Limitations & Future Work

  • Limited language coverage. SwanBench-Speech currently covers mainly Chinese and English; low-resource languages, dialects, and accents are not yet fully included.
  • Semantic understanding metrics are still preliminary. The paper admits that current metrics prioritize acoustic consistency over transitions in emotion and style driven by deep semantics.
  • Reference timbre lacks diversity. Prompt speech in experiments primarily comes from approximately 20 open-source speakers, which may introduce timbre bias.
  • Expressiveness evaluation partially relies on the closed-source model Gemini3-Pro, affecting reproducibility if API updates occur; future work could distill an open-source evaluator.
  • Future directions should include broader language coverage, stronger open expressive evaluators, more real long-context recordings, and curriculum training from sentence-level to paragraph-level.
  • vs. SeedTTS-Eval / EmergentTTS-Eval: These benchmarks cover some short speech or limited scenarios. SwanBench-Speech's advantage lies in the completeness of its 17 scenarios and long-form dimensions, though at the cost of a more complex evaluation protocol.
  • vs. MultiDialog / LibriSpeech-long: The latter provide long text or dialogue materials, but their metrics may not fully capture expressive hierarchy. This paper integrates data coverage with multi-dimensional automatic metrics for better model diagnostics.
  • vs. MOS / WER single-metric evaluation: While easy to use, MOS and WER conflate multiple failure modes.
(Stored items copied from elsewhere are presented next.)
/-- Posts this GLT's fail vote: it goes out at once as a control broadcast with ABORT, and joins the lap (R142). -/
def postFail (b : Block) (t n : Nat) (host veto : Bool) : Block :=
  let v : LocalVote := if veto then .vetoed else .fail
  let b1 := modG b t n fun g => { g with localVote := v, hostFail := g.hostFail || host, failDue := false }
  let body := voteBody (getG b1 t n)
  let b2 := broadcastCell b1 (tenTop b t) (tenHdr t) true (.vote body)
  endFailed (pumpVote t n b2) t n (host || (getG b t n).hostFail)

/-- A cause to fail gathering `n` on this GLT: the fail vote is posted, or waits until the previous vote has ended
(R141).  A vote already posted or ended stays. -/
def failVote (b : Block) (t n : Nat) (host : Bool) : Block :=
  let g := getG b t n
  if !isParticipant b (getTen b t) || g.rolledBack || g.round ≠ .pending || g.localVote ≠ .notPosted then b
  else if prevEnded b t n then postFail b t n host false
  else modG b t n fun g => { g with failDue := true, hostFail := g.hostFail || host }

end Sys2Proof.Machine
end

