/-- A census lacks a participant of an express round that waits at this head: it ends SHORT (R135 case 2). -/
def recheckRound (c n : Nat) (b : Block) : Block :=
  let r := findRound (getChan b c) n
  let places := redPlaces b (chanTenant b c) r
  match r.partial' with
  | none => b
  | some p => onlyIf (censusLacks b (topRing places) places) (expressOut c n (topRing places) true { p with short := true }) b

def recheckExpress (b : Block) : Block :=
  each (upFrom 1024 8) (fun c b => each ((getChan b c).rounds.map fun r => r.round) (recheckRound c) b) b

/-! ### REDUCE_POST (R129, R150) -/

/-- Whether the fields of a post are within their ranges (Table 5.20). -/
def postOk (p : ReducePostP) : Bool :=
  !p.rsv && (decide (p.chan.toNat < 8) || p.chan == 0xFF) && decide (p.op.toNat ≤ 6) && decide (p.ty.toNat ≤ 2) &&
    decide (p.operands.length ≤ 4) && (p.operands.drop (p.count1.toNat + 1)).all (· == 0) &&
    decide (p.resultAddr ≠ 0) && decide (p.resultAddr % 64 = 0) &&
    (decide (p.ty ≠ 1) || p.operands.all fun v => decide (v.toNat < 2 ^ 32))

/-- A rank posts to a round that has ended: the post completes as the round did, TIMEOUT where that is not kept (R134,
R135). -/
def latePost (c n : Nat) (p : RedPost) (b : Block) : Block :=
  let o := tabGet (true, { tenant := Fin.ofNat 1024 (chanTenant b c), round := n % 65536, timeout := true })
    (getChan b c).outcomes n
  let b1 := modChan b c fun ch => { ch with nextPost := tabPut ch.nextPost p.rank (n + 1) }
  finishPost o.1 o.2 p
    (onlyIf (ranksDue b1 c n).isEmpty (fun b => modChan b c fun ch => { ch with outcomes := tabDel ch.outcomes n }) b1)

/-- REDUCE_POST posts a rank's operands. -/
def effReducePost (iss : Issuer) (p : ReducePostP) (b : Block) : Block :=
  let t := iss.tenant.val
  let r := getTen b t
  let done := complete b iss 0x0402
  let x := p.chan ≠ 0xFF
  let c := if x then 1024 + p.chan.toNat else t
  let xc := tabGet {} b.spine.xchan p.chan.toNat
  if !fromTenant b iss then done stNotAuthorised
  else if !postOk p || !((localRanks b r).contains p.rank) then done stBadParam
  else if x && !(xc.valid && xc.tenant == t) then done stTenantMismatch
  else if tenantHeld b t then done stHeld
  else if x && r.effStrict && p.op = 0 && p.ty ≠ 0 then done stRefused
  else
    let ch := getChan b c
    let n := tabGet 0 ch.nextPost p.rank
    let post : RedPost := { rank := p.rank, iss := iss, op := p.op, ty := p.ty, count1 := p.count1,
                            operands := (p.operands ++ [0, 0, 0, 0]).take (p.count1.toNat + 1),
                            resultAddr := p.resultAddr, at' := nowNs b }
    if roundEnded ch n then latePost c n post b
    else if !(ch.rounds.any fun q => q.round == n) && ch.rounds.length ≥ 4 then done stNoResource
    else
      let b1 := modRound b c n fun q => { q with posts := q.posts ++ [post] }
      let b2 := modChan b1 c fun ch => { ch with nextPost := tabPut ch.nextPost p.rank (n + 1) }
      if x then expressOwn c n b2 else pumpChan c b2

def execReducePost (iss : Issuer) (p : ReducePostP) (s : State) : Host.Outcome State Fault Refusal :=
  act s (effReducePost iss p)

/-! ### REDUCE and REDUCE_X cells -/

/-- Joins the two cells of a round of three or four operands (R130): PART 0 waits for its PART 1. -/
def joinParts (b : Block) (c n : Nat) (hdr : CellHdr) (x : RedBody) : Block × Option RedBody :=
  if x.count1.toNat < 2 then (b, some x)
  else
    let same (y : CellHdr × RedBody) : Bool := y.1.level == hdr.level && y.1.lap2 == hdr.lap2
    let r := findRound (getChan b c) n
    if !hdr.part then (modRound b c n fun r => { r with part0 := r.part0 ++ [(hdr, x)] }, none)
    else
      match r.part0.find? same with
      | none => (b, none)
      | some y => (modRound b c n fun r => { r with part0 := r.part0.erase y },
                   some { x with values := y.2.values ++ x.values, overflow := x.overflow || y.2.overflow })

/-- A second-lap cell of a round: it delivers the result and passes on. -/
def redLap2 (port c n : Nat) (hdr : CellHdr) (x : RedBody) (b : Block) : Block :=
  let k := hdr.level.val
  let acts := if isHandoff port hdr then spreadFrom b k hdr.abort x else lap2Recv b k hdr.abort x
  each acts (redAct c n []) b

/-- A REDUCE cell (R132): a lap of a fixed-order channel.  A cell of a round that has ended here passes on as it is. -/
def onReduce (port : Nat) (hdr : CellHdr) (x : RedBody) (b : Block) : Block :=
  let c := hdr.chan.toNat
  let k := hdr.level.val
  match roundOf (getChan b c) x.round with
  | none => if ringMember b k && !isHead b k then sendHop b (eastHop k) hdr (.reduce x) else b
  | some n =>
    if !ringMember b k then b
    else
      match joinParts b c n hdr x with
      | (b1, none) => b1
      | (b0, some y) =>
        let h := { hdr with part := false }
        let b1 := keepPlaces c n b0
        if hdr.lap2 then kickRed c (pumpChan c (redLap2 port c n h y b1))
        else
          let r := findRound (getChan b1 c) n
          let t := chanTenant b1 c
          let places := redPlaces b1 t r
          let top := if places.isEmpty then 3 else topRing places
          let (l, acts) := lapArrive b1 top (isHandoff port hdr) h y r.lap
          let b2 := modRound b1 c n fun r => { r with lap := l }
          kickRed c (pumpChan c (each acts (redAct c n places) b2))

/-- A REDUCE_X cell (R133). -/
def onReduceX (port : Nat) (hdr : CellHdr) (x : RedBody) (b : Block) : Block :=
  let c := hdr.chan.toNat
  let k := hdr.level.val
  match roundOf (getChan b c) x.round with
  | none => if ringMember b k && !isHead b k then sendHop b (eastHop k) hdr (.reduceX x) else b
  | some n =>
    if !ringMember b k then b
    else
      match joinParts b c n hdr x with
      | (b1, none) => b1
      | (b1, some y) =>
        if hdr.lap2 then redLap2 port c n { hdr with part := false } y b1
        else expressOn (keepPlaces c n b1) c n k hdr.abort y

/-! ### Timeouts (R135) -/

def redTimeoutNs (b : Block) : Ns := b.spine.redTimeoutMs * 1000000

/-- RED_TIMEOUT: a lap has waited here SP_RED_TIMEOUT for this GLT, or an express head for its participants: ABORT and
TIMEOUT are set and it goes on (R135 case 1). -/
def effRedTimeout (c n : Nat) (b : Block) : Block :=
  let r := findRound (getChan b c) n
  match r.waitSince with
  | none => b
  | some t0 =>
    if nowNs b < t0 + redTimeoutNs b then b
    else if isExpress c then
      match r.partial' with
      | none => b
      | some p =>
        expressOut c n (topRing (redPlaces b (chanTenant b c) r)) true { p with timeout := true } b
    else
      let waiting := r.lap.waiting.map fun w => ({ w.1 with abort := true }, { w.2 with timeout := true })
      pumpRed c n (modRound b c n fun z => { z with lap := { z.lap with waiting := waiting }, waitSince := none })

def execRedTimeout (chan : BitVec 11) (round : Nat) (s : State) : Host.Outcome State Fault Refusal :=
  act s (effRedTimeout chan.toNat round)

/-- The tray that a silent Spine is laid to: a participant that the census lacks, else the neighbour from which the next
cell was due (R283). -/
def silentTray (b : Block) (places : List Place) : Place :=
  match places.find? fun p => !trayPresent b p with
  | some p => p
  | none => hopNeighbour b (westHop 0)

/-- RED_WATCHDOG: no result within twice SP_RED_TIMEOUT of its posts: they complete with TIMEOUT, the Flyleaf records it
and SPINE_SILENT is filed (R135 case 3, R283).  The round ends here unless a lap of it still waits here. -/
def effRedWatchdog (c n : Nat) (b : Block) : Block :=
  let r := findRound (getChan b c) n
  let due := r.posts.filter fun p => decide (p.at' + 2 * redTimeoutNs b ≤ nowNs b)
  if due.isEmpty then b
  else
    let t := chanTenant b c
    let b1 := each due (fun p b => complete b p.iss 0x0402 stTimeout) b
    let b2 := modRound b1 c n fun z => { z with posts := z.posts.filter fun p => !due.contains p }
    let b3 := raise b2 .sp 6 (aboutTen b2 t)
    let z := findRound (getChan b3 c) n
    let out : RedBody := { round := n % 65536, tenant := Fin.ofNat 1024 t, timeout := true }
    let b4 := onlyIf (z.posts.isEmpty && z.lap.waiting.isEmpty) (closeRound c n true out) b3
    let tray := silentTray b4 (participants (getTen b4 t))
    if tray = 0 then b4 else fileReport b4 .spineSilent tray false

def execRedWatchdog (chan : BitVec 11) (round : Nat) (s : State) : Host.Outcome State Fault Refusal :=
  act s (effRedWatchdog chan.toNat round)

/-! ## Barriers (R136-R140) -/

/-- A rank arrives (R137): counted once in a round; the round's laps move on. -/
def arriveRank (b : Block) (t g rank : Nat) : Block :=
  pumpBar t g (modBar b t g fun x => { x with arrived := withEntry x.arrived rank })

/-- Whether a group has a round in flight (R151): a rank has arrived, a lap waits, or a release is to come; where member ranks
are served, also where a lap has left.  A lap that a head without members has started (R116) is none. -/
def barBusy (b : Block) (t g : Nat) : Bool :=
  let x := getBar b t g
  !x.arrived.isEmpty || !x.lap.waiting.isEmpty || x.release.isSome || (!x.lap.started.isEmpty && !(barLocal b t g).isEmpty)

/-- BARRIER_ARM (R136, R137, R151). -/
def effBarrierArm (iss : Issuer) (p : BarrierArmP) (b : Block) : Block :=
  let t := iss.tenant.val
  let r := getTen b t
  let done := complete b iss 0x0401
  let g := p.group
  let auth := if p.action = 1 then fromTenant b iss else isPf iss && iss.pf.val == r.creatingPf
  if !auth then done stNotAuthorised
  else if p.rsv || decide (p.action.toNat > 2) || g > 3 then done stBadParam
  else if p.action = 0 then
    if !(within 1 32768 p.membersLen) || p.members.any fun k => decide (k ≥ r.ranks) then done stBadParam
    else if g = 0 || barBusy b t g then done stRefused
    else pumpBar t g (complete (modBar b t g fun x => { x with configured := true, members := p.members }) iss 0x0401 stOk)
  else if p.action = 2 then
    if g = 0 || barBusy b t g then done stRefused
    else complete (modBar b t g fun x => { x with configured := false, members := [] }) iss 0x0401 stOk
  else if p.resultAddr % 16 ≠ 0 || !((barLocal b t g).contains p.rank) then done stBadParam
  else if tenantHeld b t then done stHeld
  else
    arriveRank (modBar b t g fun x => { x with arriveIss := x.arriveIss ++ [(p.rank, iss, p.resultAddr)] }) t g p.rank

def execBarrierArm (iss : Issuer) (p : BarrierArmP) (s : State) : Host.Outcome State Fault Refusal :=
  act s (effBarrierArm iss p)

/-- A BARRIER cell of the group's current round. -/
def barNow (port t g : Nat) (hdr : CellHdr) (x : BarBody) (b : Block) : Block :=
  let k := hdr.level.val
  if hdr.lap2 then
    let acts := if isHandoff port hdr then spreadFrom b k hdr.abort x else lap2Recv b k hdr.abort x
    lateCheck t g (pumpBar t g (each acts (barAct t g) b))
  else if isParticipant b (getTen b t) && !barConfigured b t g && !hdr.abort then
    -- R136: the group is not configured here
    let b1 := raise b .sp 7 (aboutTen b t)
    sendHop b1 (eastHop k) { hdr with abort := true } (.barrier { x with count := Nat.max 1 x.count })
  else
    let (l, acts) := lapArrive b (tenTop b t) (isHandoff port hdr) hdr x (getBar b t g).lap
    lateCheck t g (pumpBar t g (each acts (barAct t g) (modBar b t g fun y => { y with lap := l })))

/-- A BARRIER cell (R136-R138): one of the next round waits until this one has been released here. -/
def onBarrier (port : Nat) (hdr : CellHdr) (x : BarBody) (b : Block) : Block :=
  let t := x.tenant.val
  let g := hdr.group.val
  let k := hdr.level.val
  let bar := getBar b t g
  if !ringMember b k then b
  else if !(getTen b t).exists' then
    -- no tenant here: the cell only passes
    if hdr.lap2 then
      each (if isHandoff port hdr then spreadFrom b k hdr.abort x else lap2Recv b k hdr.abort x)
        (lapSend putBar (barHdr t g)) b
    else if isHandoff port hdr then putBar (eastHop k) hdr x b
    else putBar (eastHop k) hdr x b
  else if x.round ≠ bar.round % 65536 then
    if x.round = (bar.round + 1) % 65536 then modBar b t g fun y => { y with early := y.early ++ [(port, hdr, x)] }
    else b
  else barNow port t g hdr x b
SwanBench-Speech suggests that long-form generation quality should be decomposed into addressable sub-problems.
  • Insights for subsequent research: To improve long-form TTS, researchers should not only pursue larger models but also design specific training objectives and data recipes targeting reverb drift, paragraph prosody, emotional hierarchy, and high-quality continuous data.

Rating

  • Novelty: ⭐⭐⭐⭐ The technical form of the benchmark paper is not radical, but the organization of 3 axes, 7 metrics, and 17 scenarios is highly diagnostic.
  • Experimental Thoroughness: ⭐⭐⭐⭐⭐ Covers over 20 models, both single-speaker and dialogue tasks, with human correlation validation; the experimental scale is robust.
  • Writing Quality: ⭐⭐⭐⭐ The structure is clear and metrics are well-explained; some tables have high information density requiring careful reading.
  • Value: ⭐⭐⭐⭐⭐ Highly practical for the long-form TTS field, directly informing researchers that current models lack long-range consistency and expressive structure rather than just sound quality.